EXERCISE DESCRIPTION - Your output should be every line below, copied exactly.

===== AVAILABLE DATA

/-- A write of a value word changes no other word of the window, but a context's META word, whose DOM it clears
(R29, R74, R76). -/
theorem State.readLoc_writeData_ne (s : State) {loc loc' : Loc} (w : Word) (h : loc.isValue = true) (hne : loc' ≠ loc)
    (hm : ∀ c fld j, loc = .ctxVal c fld j → loc' ≠ .ctxMeta c) :
    (s.writeData loc w).readLoc loc' = s.readLoc loc' := by
  have word : ∀ (v : Value) (j k : Fin 8), k ≠ j → valueWord (setValueWord v j w) k = valueWord v k :=
    fun v j k => valueWord_setValueWord_ne v w
  cases loc <;> simp only [Loc.isValue, Bool.false_eq_true] at h
  case ctxVal c fld j =>
    have hm' := hm c fld j rfl
    cases loc' <;> try rfl
    case ctxVal c' fld' j' =>
      by_cases hc : c' = c
      · subst hc
        simp only [State.readLoc, State.writeData, State.writeCtxWord, State.readCtx_writeCtx, Context.field_dom]
        by_cases hf : fld' = fld
        · subst hf
          rw [Context.field_withField]
          exact word _ _ _ fun e => hne (by rw [e])
        · rw [Context.field_withField_ne _ _ hf]
      · simp only [State.readLoc, State.writeData, State.writeCtxWord, State.readCtx_writeCtx_ne _ _ _ _ (Ne.symm hc)]
    case ctxMeta c' =>
      have hc : c ≠ c' := fun e => hm' (by rw [e])
      simp only [State.readLoc, State.writeData, State.writeCtxWord, State.readCtx_writeCtx_ne _ _ _ _ hc]
  case fVal i j =>
    cases loc' <;> try rfl
    case fVal i' j' =>
      by_cases hi : i' = i
      · subst hi
        simp only [State.readLoc, State.writeData, State.readF_writeF]
        exact word _ _ _ fun e => hne (by rw [e])
      · simp only [State.readLoc, State.writeData, State.readF_writeF_ne _ _ _ _ (Ne.symm hi)]
    case fMeta i' =>
      by_cases hi : i' = i
      · subst hi; simp only [State.readLoc, State.writeData, State.readF_writeF]; rfl
      · simp only [State.readLoc, State.writeData, State.readF_writeF_ne _ _ _ _ (Ne.symm hi)]
  case ptVal i co j =>
    cases loc' <;> try rfl
    case ptVal i' co' j' =>
      by_cases hi : i' = i
      · subst hi
        simp only [State.readLoc, State.writeData, State.readPt_writePt]
        by_cases hf : co' = co
        · subst hf
          rw [PointReg.coord_withCoord]
          exact word _ _ _ fun e => hne (by rw [e])
        · rw [PointReg.coord_withCoord_ne _ _ hf]
      · simp only [State.readLoc, State.writeData, State.readPt_writePt_ne _ _ _ _ (Ne.symm hi)]
    case ptMeta i' =>
      by_cases hi : i' = i
      · subst hi
        simp only [State.readLoc, State.writeData, State.readPt_writePt, PointReg.metaWord_withCoord]
      · simp only [State.readLoc, State.writeData, State.readPt_writePt_ne _ _ _ _ (Ne.symm hi)]
  case kVal i j =>
    cases loc' <;> try rfl
    case kVal i' j' =>
      by_cases hi : i' = i
      · subst hi
        simp only [State.readLoc, State.writeData, State.readK_writeK]
        exact word _ _ _ fun e => hne (by rw [e])
      · simp only [State.readLoc, State.writeData, State.readK_writeK_ne _ _ _ _ (Ne.symm hi)]
    case kMeta i' =>
      by_cases hi : i' = i
      · subst hi; simp only [State.readLoc, State.writeData, State.readK_writeK]; rfl
      · simp only [State.readLoc, State.writeData, State.readK_writeK_ne _ _ _ _ (Ne.symm hi)]
  case tableX i j =>
    cases loc' <;> try rfl
    case tableX i' j' =>
      by_cases hi : i' = i
      · subst hi
        simp only [State.readLoc, State.writeData, State.readTable_writeTable]
        exact word _ _ _ fun e => hne (by rw [e])
      · simp only [State.readLoc, State.writeData, State.readTable_writeTable_ne _ _ _ _ (Ne.symm hi)]
    case tableY i' j' =>
      by_cases hi : i' = i
      · subst hi; simp only [State.readLoc, State.writeData, State.readTable_writeTable]
      · simp only [State.readLoc, State.writeData, State.readTable_writeTable_ne _ _ _ _ (Ne.symm hi)]
  case tableY i j =>
    cases loc' <;> try rfl
    case tableX i' j' =>
      by_cases hi : i' = i
      · subst hi; simp only [State.readLoc, State.writeData, State.readTable_writeTable]
      · simp only [State.readLoc, State.writeData, State.readTable_writeTable_ne _ _ _ _ (Ne.symm hi)]
    case tableY i' j' =>
      by_cases hi : i' = i
      · subst hi
        simp only [State.readLoc, State.writeData, State.readTable_writeTable]
        exact word _ _ _ fun e => hne (by rw [e])
      · simp only [State.readLoc, State.writeData, State.readTable_writeTable_ne _ _ _ _ (Ne.symm hi)]

end Sys2Proof.Machine
end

==========

RESPONSE TO THIS TASK -
/-- A write of a value word changes no other word of the window, but a context's META word, whose DOM it clears
(R29, R74, R76). -/
theorem State.readLoc_writeData_ne (s : State) {loc loc' : Loc} (w : Word) (h : loc.isValue = true) (hne : loc' ≠ loc)
    (hm : ∀ c fld j, loc = .ctxVal c fld j → loc' ≠ .ctxMeta c) :
    (s.writeData loc w).readLoc loc' = s.readLoc loc' := by
  have word : ∀ (v : Value) (j k : Fin 8), k ≠ j → valueWord (setValueWord v j w) k = valueWord v k :=
    fun v j k => valueWord_setValueWord_ne v w
  cases loc <;> simp only [Loc.isValue, Bool.false_eq_true] at h
  case ctxVal c fld j =>
    have hm' := hm c fld j rfl
    cases loc' <;> try rfl
    case ctxVal c' fld' j' =>
      by_cases hc : c' = c
      · subst hc
        simp only [State.readLoc, State.writeData, State.writeCtxWord, State.readCtx_writeCtx, Context.field_dom]
        by_cases hf : fld' = fld
        · subst hf
          rw [Context.field_withField]
          exact word _ _ _ fun e => hne (by rw [e])
        · rw [Context.field_withField_ne _ _ hf]
      · simp only [State.readLoc, State.writeData, State.writeCtxWord, State.readCtx_writeCtx_ne _ _ _ _ (Ne.symm hc)]
    case ctxMeta c' =>
      have hc : c ≠ c' := fun e => hm' (by rw [e])
      simp only [State.readLoc, State.writeData, State.writeCtxWord, State.readCtx_writeCtx_ne _ _ _ _ hc]
  case fVal i j =>
    cases loc' <;> try rfl
    case fVal i' j' =>
      by_cases hi : i' = i
      · subst hi
        simp only [State.readLoc, State.writeData, State.readF_writeF]
        exact word _ _ _ fun e => hne (by rw [e])
      · simp only [State.readLoc, State.writeData, State.readF_writeF_ne _ _ _ _ (Ne.symm hi)]
    case fMeta i' =>
      by_cases hi : i' = i
      · subst hi; simp only [State.readLoc, State.writeData, State.readF_writeF]; rfl
      · simp only [State.readLoc, State.writeData, State.readF_writeF_ne _ _ _ _ (Ne.symm hi)]
  case ptVal i co j =>
    cases loc' <;> try rfl
    case ptVal i' co' j' =>
      by_cases hi : i' = i
      · subst hi
        simp only [State.readLoc, State.writeData, State.readPt_writePt]
        by_cases hf : co' = co
        · subst hf
          rw [PointReg.coord_withCoord]
          exact word _ _ _ fun e => hne (by rw [e])
        · rw [PointReg.coord_withCoord_ne _ _ hf]
      · simp only [State.readLoc, State.writeData, State.readPt_writePt_ne _ _ _ _ (Ne.symm hi)]
    case ptMeta i' =>
      by_cases hi : i' = i
      · subst hi
        simp only [State.readLoc, State.writeData, State.readPt_writePt, PointReg.metaWord_withCoord]
      · simp only [State.readLoc, State.writeData, State.readPt_writePt_ne _ _ _ _ (Ne.symm hi)]
  case kVal i j =>
    cases loc' <;> try rfl
    case kVal i' j' =>
      by_cases hi : i' = i
      · subst hi
        simp only [State.readLoc, State.writeData, State.readK_writeK]
        exact word _ _ _ fun e => hne (by rw [e])
      · simp only [State.readLoc, State.writeData, State.readK_writeK_ne _ _ _ _ (Ne.symm hi)]
    case kMeta i' =>
      by_cases hi : i' = i
      · subst hi; simp only [State.readLoc, State.writeData, State.readK_writeK]; rfl
      · simp only [State.readLoc, State.writeData, State.readK_writeK_ne _ _ _ _ (Ne.symm hi)]
  case tableX i j =>
    cases loc' <;> try rfl
    case tableX i' j' =>
      by_cases hi : i' = i
      · subst hi
        simp only [State.readLoc, State.writeData, State.readTable_writeTable]
        exact word _ _ _ fun e => hne (by rw [e])
      · simp only [State.readLoc, State.writeData, State.readTable_writeTable_ne _ _ _ _ (Ne.symm hi)]
    case tableY i' j' =>
      by_cases hi : i' = i
      · subst hi; simp only [State.readLoc, State.writeData, State.readTable_writeTable]
      · simp only [State.readLoc, State.writeData, State.readTable_writeTable_ne _ _ _ _ (Ne.symm hi)]
  case tableY i j =>
    cases loc' <;> try rfl
    case tableX i' j' =>
      by_cases hi : i' = i
      · subst hi; simp only [State.readLoc, State.writeData, State.readTable_writeTable]
      · simp only [State.readLoc, State.writeData, State.readTable_writeTable_ne _ _ _ _ (Ne.symm hi)]
    case tableY i' j' =>
      by_cases hi : i' = i
      · subst hi
        simp only [State.readLoc, State.writeData, State.readTable_writeTable]
        exact word _ _ _ fun e => hne (by rw [e])
      · simp only [State.readLoc, State.writeData, State.readTable_writeTable_ne _ _ _ _ (Ne.symm hi)]

end Sys2Proof.Machine
end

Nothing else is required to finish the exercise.